I decided to test my theory.
"So, will you be getting Call of Duty Modern Warfare four?" A simple question. But anyone worth their salt will know Modern Warfare series ended on the third edition.
"Yeah, I'm really looking forward to it."
Busted.
"You're no gamer." I said. Albeit slightly abruptly, but that was all it took to get the full story out of him.
Apparently everything was switched around. It was him that wasn't interested in gaming, and he didn't like the amount of time his girlfriend spent online.
I could see the guilt in his face over the lies he had told, and I was about to tell him it didn't matter, then I think his male ego must have kicked in.
"You do know I only asked you out to get back at her." He told me, his voice raised a little. "Your seriously not my type of girl."
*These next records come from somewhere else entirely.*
-- ==== Sys2Proof/Machine/Orders.lean ====
section
/-! DEFINITION. Machine/Orders.lean: the order unit (chapter 10): the checks at an order's arrival, the answers, and the
carrying out of one order. -/

namespace Sys2Proof.Machine

/-! ### Arrival (R187) -/

/-- What the arrival checks look at (R187, R199). -/
structure OrderCell where
  source : Nat
  tag    : Nat
  code   : Nat
  part   : Nat
  deriving DecidableEq, Repr

/-- An order refused at arrival is answered at once with no result (R199). No ALERT follows that answer, though the
order be a TAKE NOTICE (R192, log 49). -/
def answerRefusal (o : OrderCell) (status : Status) (s : State) : State :=
  offer2 (.answer { dest := o.source, tag := o.tag, code := o.code, status := status, part := o.part,
                    parts := partsOf o.code, result := [] }) s

/-- The first of the four checks that fails (R187). `shaped`: the length fits the code. -/
def arrivalStatus (s : State) (o : OrderCell) (shaped : Bool) : Option Status :=
  if !(decide (o.source = 81) && present s 81) then some .noRight
  else if !(orderCodes.contains o.code) then some .unknown
  else if !(shaped && decide (o.part < partsOf o.code)) then some .malformed
  else if Config.maxInbound ≤ s.orders.inbound.length then some .busy
  else none

/-- Append an order at the tail of the inbound queue. -/
def enqueueOrder (i : Instr) (s : State) : State :=
  s.setOrders { s.orders with inbound := s.orders.inbound ++ [i] }

/-- The body of an ORDER cell arrives. A body shorter than the common head has no part, and reads as part 0 (log 17). -/
def arriveBody (source tag : Nat) (body : List Byte) (s : State) : State :=
  let o : OrderCell := { source := source, tag := tag, code := u8 body 0, part := u8 body 1 }
  let order := if 2 ≤ body.length then
      parseOrder { source := source, tag := tag, part := o.part } o.code (body.drop 2)
    else none
  match arrivalStatus s o order.isSome, order with
  | some status, _ => answerRefusal o status s
  | none, some i => enqueueOrder i s
  | none, none => s

/-- An order command that does not stand at the head of the inbound queue arrives now; it is no good cell of R16, and
the missed count of its source stands (log 3). -/
def arriveOrder (i : Instr) (h : OrderHead) (code : Nat) (s : State) : State :=
  let o : OrderCell := { source := h.source, tag := h.tag, code := code, part := h.part }
  match arrivalStatus s o i.wellFormed with
  | some status => answerRefusal o status s
  | none => enqueueOrder i s

/-! ### Answers (R188, R189, R201) -/

/-- What an owner goes on with once its answer has been offered (R30, R188, R193). -/
inductive Follow where
  | nothing
  | alert
  | reconcile
  deriving DecidableEq, Repr

/-- What the owner of an order gives back. -/
structure Reply where
  state  : State
  status : Status
  result : List Byte := []
  follow : Follow := .nothing

/-- Taken: DONE with a result. -/
def done (result : List Byte) (s : State) : Reply := { state := s, status := .done, result := result }

/-- Refused with a status; a refusal changes nothing but what its rule names (R44). -/
def refuse (status : Status) (s : State) : Reply := { state := s, status := status }

/-- OVERLAP carries an id (R189, R201). -/
def refuseOverlap (id : Nat) (s : State) : Reply := { state := s, status := .overlap, result := bytes2 id }

/-- The part of a result that an answer carries: bytes 28k to 28k + 27 (R201). -/
def resultPart (result : List Byte) (k : Nat) : List Byte := (result.drop (28 * k)).take 28

/-- The ANSWER to an order that has been carried out (R189, R199). -/
def answerOf (h : OrderHead) (code : Nat) (r : Reply) : Answer :=
  { dest := h.source, tag := h.tag, code := code, status := r.status, part := h.part, parts := partsOf code,
    result := resultPart r.result h.part }

/-- The head order leaves the inbound queue (R188). -/
def popInbound (s : State) : State := s.setOrders { s.orders with inbound := s.orders.inbound.tail }

def followUp : Follow → State → State
  | .nothing, s => s
  | .alert, s => offerAlert s
  | .reconcile, s => reconcile s

/-- R188: the head order is carried out, its ANSWER is offered, and it leaves the queue. -/
def carryOut (h : OrderHead) (code : Nat) (owner : State → Reply) (s : State) : State :=
  let r := owner s
  followUp r.follow (popInbound (offer2 (.answer (answerOf h code r)) r.state))

/-- The order stands at the head of the inbound queue. -/
def atHead (i : Instr) (s : State) : Bool := decide (s.orders.inbound.head? = some i)

/-- An order command: the order is carried out when it stands at the head of the inbound queue. If it does not stand there,
it arrives first (log 3). With the main domain unpowered or in reset no cell is taken (R204, R209). -/
def runOrder (i : Instr) (h : OrderHead) (code : Nat) (owner : State → Reply) (s : State) : State :=
  if mainRunning s then
    let t := if atHead i s then s else arriveOrder i h code s
    settle (if atHead i t then carryOut h code owner t else t)
  else s

end Sys2Proof.Machine
end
I have to admit that stung a little. At the end of the day I hadn't done anything to him, and I didn't deserve his anger. Now I am a little introvert and I don't do scenes, so I settled for walking out.
I was tempted top phone a taxi to pick me up, but at that moment in time I just wanted to get away from there. So I started walking down the narrow lane back towards the main road. At least it had stopped raining.
I wasn't far from the junction to the main road when I heard a car behind me. I glanced around and sure enough it was Steve.
For a moment I hoped he was going to stop and apologise, then he began to accelerate and that ended that thought.
I suppose this would be a good time to mention that the road I was walking along wasn't the best in the world, and it was about now I realised I was standing next to a rather large puddle. Now I have done a few online IQ tests (the ones you don't have to pay to get the results) and mine equated to around one thirtyish (not that I'm bragging), but it didn't take a genius IQ to realise that when the car hit the puddle I was going to get soaked.